Germany is struggling to contain the rise of far-right extremist violence.

This week, a member of the far-right AfD party was stripped of his leadership role in Parliament for making anti-Semitic comments.

The move is highlighting concerns over radicalization within the AfD. The party was founded six years ago as a nationalist movement, defined by its opposition to Chancellor Angela Merkel’s refugee policy.

The rise of the AfD has been coupled with a rise in far-right violence. Last month, two people were killed in the eastern city of Halle in an attack on a synagogue. And in June, a regional politician who supported Merkel’s immigration policy was fatally shot by a neo-Nazi.

Late last month, the German government proposed new rules that would restrict gun purchases and force social media companies to remove and report hate speech. But members of the center-left Green Party, which has also risen to prominence at the same time as the AfD, says the proposed domestic terrorism rules don’t go far enough.

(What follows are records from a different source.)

/-- A host request through a BAR: the BAR (0, 2 or 4), the offset in it, the requester identifier (R393). -/
structure HostReq where
  bar : Nat
  off : Nat
  requester : Nat
deriving DecidableEq, Repr, Inhabited

/-- The parameters of a step of a unit: two indices, a register value, a number, a flag, a nonce, bytes, a host
request, and harts. Each step reads the ones its meaning names. -/
structure EvArgs where
  i : Nat := 0
  j : Nat := 0
  v : Word := 0
  w : Nat := 0
  ok : Bool := false
  big : BitVec 512 := 0
  bytes : List Byte := []
  req : HostReq := ⟨0, 0, 0⟩
  harts : List Nat := []
deriving DecidableEq, Repr, Inhabited
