-- ==== Sys2Proof/Config.lean ====
section
/-! DEFINITION. What the manual fixes once for the package, and the free values: opaque constants without a body that
stand for everything spec/ leaves open (log 4). No proof can know a value of one. -/

namespace Sys2Proof

/-- Which agent moves next: a slot of a core's issue (R354), or a step of a unit, the host or Cratia. -/
inductive Turn where
  | core (c : Nat) (vec : Bool)
  | event (e : Instr) (x : EvArgs)
deriving DecidableEq, Repr, Inhabited

namespace Config

/-! Free values. -/

/-- The agent that moves at step `n`: the interleaving of the agents, which the manual leaves open (R126, R384). -/
opaque turn : Nat → Turn
/-- The ticks that pass during step `n` (R423: no latency is architectural). -/
opaque elapsed : Nat → Nat
/-- Whether message `i` on its way moves on during step `n`, and whether the receiver of link `i` acknowledges all that it has
(R384, R389: no time is fixed). -/
opaque flows : Nat → Nat → Bool
opaque acks : Nat → Nat → Bool
/-- The soft errors of step `n`: codewords of vaults, and words of scratchpads with their core, each uncorrectable or not (R81,
R379: memory has them, and nothing says when). -/
opaque vaultUpsets : Nat → List (Bool × Nat)
opaque spadUpsets : Nat → List (Bool × Nat × Nat)
/-- Whether a row that is sensed at draw `n` still has the bytes from before store `k` of those that only a narrower release has
ordered (R87). -/
opaque rowOlder : Nat → Nat → Bool
/-- Whether the cached translation that draw `n` finds is still cached (R98 fixes no replacement). -/
opaque cacheHit : Nat → Bool
/-- The estimate of the copy engine for a transfer at draw `n` (R321). -/
opaque promise : Nat → Nat
/-- What byte of an overlapping copy draw `n`, byte `k` sees: the old source byte or the one written (R318). -/
opaque overlapOld : Nat → Nat → Bool
/-- A byte of a shadow row that the swap of draw `n` wrote, as a read under key material `k` delivers it (R88 gives no
layout). -/
opaque shadowByte : Nat → Option (BitVec 512) → Nat → BitVec 8
/-- How many rows of a shadow region the swap of draw `n` writes or reads (R88 gives no layout). -/
opaque swapRows : Nat → Nat
/-- Whether the fetch of draw `n` still delivers a word that was fetched before (R146). -/
opaque staleFetch : Nat → Bool
/-- The harts that boot at draw `n` picks for a boot launch of `k` harts (R346: not fixed). -/
opaque placement : Nat → Nat → List Nat
/-- The private key of the device identity that the transition of step `n` generates inside the package (R406). -/
opaque identitySeed : Nat → BitVec 256
/-- Whether check `n` of measured boot passes: flash contents, fuses and signatures lie outside (R405). -/
opaque bootCheck : Nat → Bool
/-- The SHA-512 digest of boot component `n` (firmware, monitor image, launch record) at boot draw `k` (R405). -/
opaque bootDigest : Nat → Nat → BitVec 512
/-- The boot launch record, word `w`, that boot draw `n` reads from flash (R405). -/
opaque bootRecord : Nat → Nat → BitVec 64
/-- Where in the boot SRAM boot draw `n` puts the launch record, in units of 256 bytes (R405 gives no place). -/
opaque bootRecordPlace : Nat → Nat
/-- Byte `k` of the monitor image that boot draw `n` reads from flash (R405). -/
opaque bootImage : Nat → Nat → BitVec 8
/-- The size in bytes of the monitor image that boot draw `n` reads from flash (R405). -/
opaque bootImageSize : Nat → Nat
/-- Which request byte of an active scatter or copy a failing transfer had performed (R322: partly performed). -/
opaque partly : Nat → Nat → Bool
/-- Whether the packet lost at draw `n` had reached its owner (R229). -/
opaque reached : Nat → Bool
/-- The inactive lanes of a vector pushed into a stream at step `n`: a stream has no old lanes to keep (R244). -/
opaque freeVec : Nat → BitVec 512
/-- Whether the other packages of a fabric launch have all arrived at the barrier, or are quiet, at step `n` (R346). -/
opaque peersReady : Nat → Bool
/-- Word `w` of package `p`'s value in a reduction over the fabric that completes at step `n` (R356). -/
opaque peerWord : Nat → Nat → Nat → BitVec 64
/-- An address the machine-check record names as the requester's, where the manual names none. -/
opaque freeWord : Nat → BitVec 64

/-! Fixed by the manual. -/

/-- Harts, cores, groups, clusters and partitions of the package (R2, R401). -/
abbrev nHarts : Nat := 32768
abbrev nCores : Nat := 8192
abbrev nGroups : Nat := 512
abbrev nClusters : Nat := 128
abbrev nParts : Nat := 128

/-- Location keys: physical addresses below 2^52; scratchpad bytes and row side bands above (R11, R24, R68). -/
abbrev spadKey : Nat := 2 ^ 52
abbrev sideKey : Nat := 2 ^ 53

end Config

end Sys2Proof
end

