/-- A queued command: the issuing hart, what it sampled at issue (R297), the places of its object and codebooks as
checked, the pages pinned for them (R301), and of MXZERO the `wait` it answers. -/
structure Cmd where
  kind : CmdKind
  h : Nat
  bank : Nat := 0
  fmta : BitVec 8 := 8
  fmtb : BitVec 8 := 8
  cbka : Nat := 0
  enca : Option (BitVec 12) := none
  cbkb : Nat := 0
  encb : Option (BitVec 12) := none
  qa : Nat := 0
  qb : Nat := 0
  na : Nat := 0
  nb : Nat := 0
  depth : Nat := 0
  expA : BitVec 16 := 0
  expB : BitVec 16 := 0
  slot : Nat := 0
  chunk : Nat := 0
  obj : Nat := 0
  enco : Option (BitVec 12) := none
  pages : List Nat := []
  off : Nat := 0
  bf16 : Bool := false
  wait : Nat := 0
  launch : Nat := 0
deriving DecidableEq, Repr, Inhabited

/-- An access that waits at the banks of the scratchpad of a core: the 8-byte words that it touches, whether it reads only,
its class, since which tick, and how many accesses each bank had granted by then, so that what it has lost is known (R43 to
R45). -/
structure PadWait where
  core : Nat := 0
  words : List Nat := []
  read : Bool := false
  cls : Nat := 0
  since : Nat := 0
  seen : Tab Nat := []
deriving DecidableEq, Repr, Inhabited

/-- Why a hart is held out of issue at its current chain (R182). `bank` is a wait at the vault bank of byte `pa` since a
tick (R70), `pad` one at the banks of a scratchpad, `again` one for something that keeps no queue, `span` the wait of a
serialising instruction for the results of its span (R179); `page` and `kept` are such waits that nothing may take: of MIGR
or SPLIT (R109), of a map operation at its home (R289); `halting` is one of HALT, which has left its barriers (R349).
`hostReply` is the wait for the
host's answer to the request of the instruction or of its stream `st` (R394). `copy` is the wait of CPWAIT, with the status of its transfer once that has ended (R324). `splinter` is the wait of a splinter that has built its table for the entry `old`, and with `uses` has put it in place
(R105); `tinv` the wait for the uses of removed translations, as ranges of addresses (R107). -/
inductive HoldKind where
  | waitt (tick : Word)
  | waitph
  | wfe
  | claim (n : Nat)
  | lease (g n : Nat)
  | barrier (n : Nat)
  | qwait (level : Nat)
  | sendw (id : Nat)
  | inject
  | bank (since pa : Nat)
  | pad (w : PadWait)
  | again
  | span
  | page (since pa : Nat)
  | kept
  | halting
  | streamFull (n : Nat)
  | arrayQueue
  | arrayMid (rest : List Cmd) (na nb : Nat)
  | copy (id : Nat) (ended : Option Word)
  | engines
  | migrate (entry lo n d : Nat) (deadline : Option Nat)
  | splinter (entry level head : Nat) (old : Word) (uses : Bool)
  | tinv (ranges : List (Nat × Nat))
  | hostReply (st : Option Nat)
  | trigger
  | saveWait
  | save (target : Nat) (area : List (Nat × Option (BitVec 12) × Nat))
deriving DecidableEq, Repr, Inhabited

/-- A stream register (R40, R267): `pos` counts elements popped or pushed, `buf` holds elements fetched ahead or pushed
and not yet written; of an element that comes from host memory `look` is its place as checked and `got` what the host has
answered of it so far (R394), and `wait` the bank that its fill waits at (R43, R70). -/
structure Stream where
  bound : Bool := false
  wr : Bool := false
  base : Word := 0
  ndim : Nat := 0
  counts : List Nat := []
  strides : List Word := []
  pos : Nat := 0
  buf : List StreamEl := []
  look : Option Place := none
  got : List (Bool × List Byte) := []
  wait : Option HoldKind := none
deriving DecidableEq, Repr, Inhabited

/-- The chain being executed (R165): its hart, instruction, length in words, base word and explicit marker; its address is
the hart's pc. -/
structure Cx where
  hart : Nat := 0
  instr : Instr := .ill
  len : Nat := 0
  base : Half := 0
  marker : Bool := false
deriving DecidableEq, Repr, Inhabited

/-- A held instruction: the reason, the length and marker of its chain, and the chain itself once it has been fetched. -/
structure Hold where
  kind : HoldKind
  len : Nat
  marker : Bool
  chain : Option Cx := none
deriving DecidableEq, Repr, Inhabited

/-- The user CSRs that are plain registers (R208). -/
structure UserCsrs where
  bitp : BitVec 20 := 0
  fflags : BitVec 5 := 0
  fmta : BitVec 8 := 8
  fmtb : BitVec 8 := 8
  cbka : Word := 0
  cbkb : Word := 0
  seqa : BitVec 16 := 0
  seqb : BitVec 16 := 0
  rnglo : Word := 0
  rnghi : Word := 0
  mben : BitVec 8 := 0
  classmask : BitVec 16 := 0
  mbtab : BitVec 9 := 0
deriving DecidableEq, Repr, Inhabited

/-- The copy registers (R317). -/
structure CopyRegs where
  src : Word := 0
  dst : Word := 0
  len : Word := 0
  stride : Word := 0
  param : Word := 0
  prom : Word := 0
deriving DecidableEq, Repr, Inhabited

/-- User and kernel trap state, and the registers that name an address space (R97, R210 to R214). -/
structure TrapRegs where
  utvec : Word := 0
  utcause : Word := 0
  utaddr : Word := 0
  uepc : Word := 0
  utrap : Bool := false
  intrap : Bool := false
  pmode : Mode := .user
  pie : Bool := false
  ie : Bool := true
  tvec : Word := 0
  tcause : Word := 0
  taddr : Word := 0
  tepc : Word := 0
  tdeleg : Word := 0
  ptroot : Word := 0
  pspace : BitVec 16 := 0
deriving DecidableEq, Repr, Inhabited

/-- The monitor CSRs (R404). -/
structure MonRegs where
  busy : Bool := false
  rmode : Mode := .monitor
  vec : Word := 0
  pc : Word := 0
  cause : Word := 0
  addr : Word := 0
  save : Word := 0
deriving DecidableEq, Repr, Inhabited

“We believe it's far too late, and it's too little. We believe that we have to have stricter regulations still in the social media,” says Franziska Brantner, a member of Parliament with the Green Party. “We also need to have more clarity when it comes to the far-right networks within our own security services.”

The rise of nationalism in Germany has followed that of similar movements globally, including in the U.S., and in the United Kingdom where the Brexit referendum has pushed the country into political crisis. But Brantner says the fundamental difference is that the movement in Germany is fueled by racism.

“I think, to be honest, that the Brexiters in the U.K. are not all racist,” she says. “The far-right in Germany is racist. They're ultra-nationalists, but ... they are racist.”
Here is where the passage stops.